Aim of the task
Produce word for word the lines of the data below running from the one that has "2 and 3). -/" to the one that has "else if ¬ offerSigned", inclusive, and no others.

Dataset records
>>>>

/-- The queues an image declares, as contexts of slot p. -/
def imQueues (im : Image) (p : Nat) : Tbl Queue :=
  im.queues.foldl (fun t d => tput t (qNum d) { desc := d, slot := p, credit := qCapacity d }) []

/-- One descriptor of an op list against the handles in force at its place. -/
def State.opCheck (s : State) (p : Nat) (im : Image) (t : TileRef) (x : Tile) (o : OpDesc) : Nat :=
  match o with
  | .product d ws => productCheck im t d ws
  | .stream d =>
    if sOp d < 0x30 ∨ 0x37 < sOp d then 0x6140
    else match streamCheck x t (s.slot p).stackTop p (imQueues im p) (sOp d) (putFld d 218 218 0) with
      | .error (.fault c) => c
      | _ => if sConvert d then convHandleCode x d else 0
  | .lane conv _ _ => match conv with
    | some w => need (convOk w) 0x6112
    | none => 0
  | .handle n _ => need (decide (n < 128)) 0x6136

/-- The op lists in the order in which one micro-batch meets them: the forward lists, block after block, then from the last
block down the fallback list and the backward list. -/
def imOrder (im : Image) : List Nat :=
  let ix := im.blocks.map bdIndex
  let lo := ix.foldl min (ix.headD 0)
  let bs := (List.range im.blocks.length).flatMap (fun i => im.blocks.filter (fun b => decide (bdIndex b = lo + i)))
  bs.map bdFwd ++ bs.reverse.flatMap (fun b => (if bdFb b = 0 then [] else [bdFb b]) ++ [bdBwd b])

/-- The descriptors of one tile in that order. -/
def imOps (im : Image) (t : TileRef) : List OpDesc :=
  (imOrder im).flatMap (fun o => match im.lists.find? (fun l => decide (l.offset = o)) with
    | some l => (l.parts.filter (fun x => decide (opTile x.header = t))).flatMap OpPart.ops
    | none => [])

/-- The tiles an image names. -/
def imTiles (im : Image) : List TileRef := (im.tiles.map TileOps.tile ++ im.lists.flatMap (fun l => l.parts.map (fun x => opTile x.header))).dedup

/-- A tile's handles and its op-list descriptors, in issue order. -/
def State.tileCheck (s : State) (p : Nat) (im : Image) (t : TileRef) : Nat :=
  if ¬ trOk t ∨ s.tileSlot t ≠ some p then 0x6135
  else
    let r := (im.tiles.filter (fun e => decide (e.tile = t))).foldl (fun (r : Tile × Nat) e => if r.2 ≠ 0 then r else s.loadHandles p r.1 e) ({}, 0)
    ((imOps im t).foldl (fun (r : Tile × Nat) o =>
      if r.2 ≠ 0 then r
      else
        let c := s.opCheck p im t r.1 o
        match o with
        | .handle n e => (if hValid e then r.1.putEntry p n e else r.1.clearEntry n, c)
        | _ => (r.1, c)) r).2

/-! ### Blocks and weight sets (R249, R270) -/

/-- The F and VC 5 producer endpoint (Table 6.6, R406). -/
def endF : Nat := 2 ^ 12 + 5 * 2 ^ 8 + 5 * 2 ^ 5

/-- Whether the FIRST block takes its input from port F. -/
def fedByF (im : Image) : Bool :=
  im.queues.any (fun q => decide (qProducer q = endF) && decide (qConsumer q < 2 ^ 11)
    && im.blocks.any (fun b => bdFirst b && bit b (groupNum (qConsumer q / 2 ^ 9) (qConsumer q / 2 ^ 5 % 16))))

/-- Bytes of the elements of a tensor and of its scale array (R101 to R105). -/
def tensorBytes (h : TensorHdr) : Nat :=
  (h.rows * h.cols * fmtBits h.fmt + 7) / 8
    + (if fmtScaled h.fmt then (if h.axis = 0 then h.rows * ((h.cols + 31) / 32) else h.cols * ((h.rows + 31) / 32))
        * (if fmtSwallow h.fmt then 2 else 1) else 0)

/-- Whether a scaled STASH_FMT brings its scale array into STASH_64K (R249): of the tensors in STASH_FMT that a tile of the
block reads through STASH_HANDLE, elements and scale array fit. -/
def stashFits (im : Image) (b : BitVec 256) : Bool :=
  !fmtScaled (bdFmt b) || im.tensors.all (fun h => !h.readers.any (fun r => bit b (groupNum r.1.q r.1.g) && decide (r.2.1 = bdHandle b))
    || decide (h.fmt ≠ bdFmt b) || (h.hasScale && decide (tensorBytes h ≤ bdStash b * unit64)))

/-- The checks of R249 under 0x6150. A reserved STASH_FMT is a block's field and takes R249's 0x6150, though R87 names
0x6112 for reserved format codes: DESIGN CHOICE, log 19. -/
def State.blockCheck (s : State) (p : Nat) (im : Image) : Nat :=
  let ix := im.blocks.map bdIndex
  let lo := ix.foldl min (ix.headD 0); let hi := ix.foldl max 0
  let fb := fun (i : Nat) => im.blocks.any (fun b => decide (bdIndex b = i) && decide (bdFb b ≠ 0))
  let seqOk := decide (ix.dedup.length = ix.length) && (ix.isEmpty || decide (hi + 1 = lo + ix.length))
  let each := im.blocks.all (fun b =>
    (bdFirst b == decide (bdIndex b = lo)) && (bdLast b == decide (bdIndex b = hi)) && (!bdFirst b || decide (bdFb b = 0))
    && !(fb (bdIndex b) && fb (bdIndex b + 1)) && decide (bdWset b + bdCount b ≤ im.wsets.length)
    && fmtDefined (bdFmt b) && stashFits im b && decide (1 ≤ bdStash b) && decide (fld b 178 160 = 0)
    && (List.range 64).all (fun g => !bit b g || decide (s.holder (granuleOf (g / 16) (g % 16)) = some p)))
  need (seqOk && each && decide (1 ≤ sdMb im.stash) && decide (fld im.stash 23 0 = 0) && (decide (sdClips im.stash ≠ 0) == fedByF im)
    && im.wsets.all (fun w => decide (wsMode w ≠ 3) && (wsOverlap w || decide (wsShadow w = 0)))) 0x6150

<<<<
>>>>

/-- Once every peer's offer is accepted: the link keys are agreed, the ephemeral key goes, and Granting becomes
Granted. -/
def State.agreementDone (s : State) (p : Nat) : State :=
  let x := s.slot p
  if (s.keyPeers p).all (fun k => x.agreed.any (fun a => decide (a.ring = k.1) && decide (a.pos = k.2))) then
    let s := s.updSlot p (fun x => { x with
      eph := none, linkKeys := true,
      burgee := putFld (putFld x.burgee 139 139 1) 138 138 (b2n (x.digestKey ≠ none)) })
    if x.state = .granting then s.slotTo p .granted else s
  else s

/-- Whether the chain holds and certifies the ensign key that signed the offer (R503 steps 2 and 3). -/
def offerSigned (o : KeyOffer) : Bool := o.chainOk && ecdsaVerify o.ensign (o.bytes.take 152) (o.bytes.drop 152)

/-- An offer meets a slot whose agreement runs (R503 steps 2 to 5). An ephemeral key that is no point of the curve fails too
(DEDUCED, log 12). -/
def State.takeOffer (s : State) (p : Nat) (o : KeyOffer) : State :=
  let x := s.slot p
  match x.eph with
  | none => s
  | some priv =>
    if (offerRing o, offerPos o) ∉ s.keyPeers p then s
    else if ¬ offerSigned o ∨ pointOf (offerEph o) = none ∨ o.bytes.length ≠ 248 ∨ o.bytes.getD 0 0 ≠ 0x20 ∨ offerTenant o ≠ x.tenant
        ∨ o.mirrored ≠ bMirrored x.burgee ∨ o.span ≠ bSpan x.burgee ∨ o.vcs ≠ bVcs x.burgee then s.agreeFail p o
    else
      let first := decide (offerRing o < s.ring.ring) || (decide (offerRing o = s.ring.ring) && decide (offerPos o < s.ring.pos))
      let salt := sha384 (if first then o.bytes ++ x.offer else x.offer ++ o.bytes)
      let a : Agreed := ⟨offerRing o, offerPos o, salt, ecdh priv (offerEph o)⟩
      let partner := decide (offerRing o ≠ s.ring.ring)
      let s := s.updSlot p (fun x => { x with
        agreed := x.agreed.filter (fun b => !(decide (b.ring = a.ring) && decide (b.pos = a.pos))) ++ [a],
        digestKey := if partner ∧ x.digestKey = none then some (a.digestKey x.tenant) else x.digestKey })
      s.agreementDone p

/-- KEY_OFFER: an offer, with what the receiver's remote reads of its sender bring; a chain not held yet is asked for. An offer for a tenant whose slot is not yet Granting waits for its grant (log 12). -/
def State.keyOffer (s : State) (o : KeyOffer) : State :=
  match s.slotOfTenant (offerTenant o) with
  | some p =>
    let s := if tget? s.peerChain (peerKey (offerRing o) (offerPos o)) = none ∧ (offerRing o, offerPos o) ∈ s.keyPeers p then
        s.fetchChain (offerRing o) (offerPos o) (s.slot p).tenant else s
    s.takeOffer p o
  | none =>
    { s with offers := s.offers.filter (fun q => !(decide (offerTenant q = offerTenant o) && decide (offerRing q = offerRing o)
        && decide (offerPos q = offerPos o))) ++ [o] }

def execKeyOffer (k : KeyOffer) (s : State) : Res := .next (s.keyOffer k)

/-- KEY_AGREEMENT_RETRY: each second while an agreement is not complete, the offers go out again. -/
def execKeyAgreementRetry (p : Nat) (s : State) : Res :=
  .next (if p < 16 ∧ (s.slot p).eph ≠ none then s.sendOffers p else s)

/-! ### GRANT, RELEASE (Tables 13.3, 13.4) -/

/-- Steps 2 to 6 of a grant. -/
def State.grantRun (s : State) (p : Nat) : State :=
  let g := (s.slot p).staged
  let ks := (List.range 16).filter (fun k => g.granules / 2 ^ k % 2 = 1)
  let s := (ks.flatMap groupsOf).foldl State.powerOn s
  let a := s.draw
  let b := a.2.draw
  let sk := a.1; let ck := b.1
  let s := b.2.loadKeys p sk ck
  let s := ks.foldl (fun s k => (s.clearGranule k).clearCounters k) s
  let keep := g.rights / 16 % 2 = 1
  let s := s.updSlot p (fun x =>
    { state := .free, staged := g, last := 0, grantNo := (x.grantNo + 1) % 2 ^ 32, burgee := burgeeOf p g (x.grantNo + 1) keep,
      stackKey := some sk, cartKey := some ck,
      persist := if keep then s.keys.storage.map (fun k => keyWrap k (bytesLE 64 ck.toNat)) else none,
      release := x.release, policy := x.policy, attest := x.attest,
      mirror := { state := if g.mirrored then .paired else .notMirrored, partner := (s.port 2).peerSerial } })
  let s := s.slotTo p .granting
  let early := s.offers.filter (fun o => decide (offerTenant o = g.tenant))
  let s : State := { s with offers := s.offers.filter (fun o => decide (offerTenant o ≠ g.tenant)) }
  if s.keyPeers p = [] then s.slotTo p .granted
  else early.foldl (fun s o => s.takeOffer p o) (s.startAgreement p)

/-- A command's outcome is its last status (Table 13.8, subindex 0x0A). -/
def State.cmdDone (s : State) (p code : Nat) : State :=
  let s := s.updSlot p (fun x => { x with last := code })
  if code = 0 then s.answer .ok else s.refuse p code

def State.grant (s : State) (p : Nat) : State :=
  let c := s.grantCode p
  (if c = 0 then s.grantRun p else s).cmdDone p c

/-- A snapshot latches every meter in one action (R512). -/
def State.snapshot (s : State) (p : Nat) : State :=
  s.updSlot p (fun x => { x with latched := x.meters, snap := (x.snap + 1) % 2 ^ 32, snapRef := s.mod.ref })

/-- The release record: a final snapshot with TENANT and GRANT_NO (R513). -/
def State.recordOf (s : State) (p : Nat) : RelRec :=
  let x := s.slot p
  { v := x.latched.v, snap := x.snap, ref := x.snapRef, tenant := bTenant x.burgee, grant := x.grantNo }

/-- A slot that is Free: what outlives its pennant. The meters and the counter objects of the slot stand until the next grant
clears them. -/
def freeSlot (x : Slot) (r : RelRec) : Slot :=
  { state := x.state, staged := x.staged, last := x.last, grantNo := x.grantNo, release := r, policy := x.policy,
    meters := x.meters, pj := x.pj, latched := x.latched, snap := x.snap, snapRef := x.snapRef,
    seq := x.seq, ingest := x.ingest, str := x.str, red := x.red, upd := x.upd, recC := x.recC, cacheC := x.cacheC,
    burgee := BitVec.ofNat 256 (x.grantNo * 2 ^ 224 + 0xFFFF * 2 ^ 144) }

<<<<

Exercise output
/-- Whether the chain holds and certifies the ensign key that signed the offer (R503 steps 2 and 3). -/
def offerSigned (o : KeyOffer) : Bool := o.chainOk && ecdsaVerify o.ensign (o.bytes.take 152) (o.bytes.drop 152)

/-- An offer meets a slot whose agreement runs (R503 steps 2 to 5). An ephemeral key that is no point of the curve fails too
(DEDUCED, log 12). -/
def State.takeOffer (s : State) (p : Nat) (o : KeyOffer) : State :=
  let x := s.slot p
  match x.eph with
  | none => s
  | some priv =>
    if (offerRing o, offerPos o) ∉ s.keyPeers p then s
    else if ¬ offerSigned o ∨ pointOf (offerEph o) = none ∨ o.bytes.length ≠ 248 ∨ o.bytes.getD 0 0 ≠ 0x20 ∨ offerTenant o ≠ x.tenant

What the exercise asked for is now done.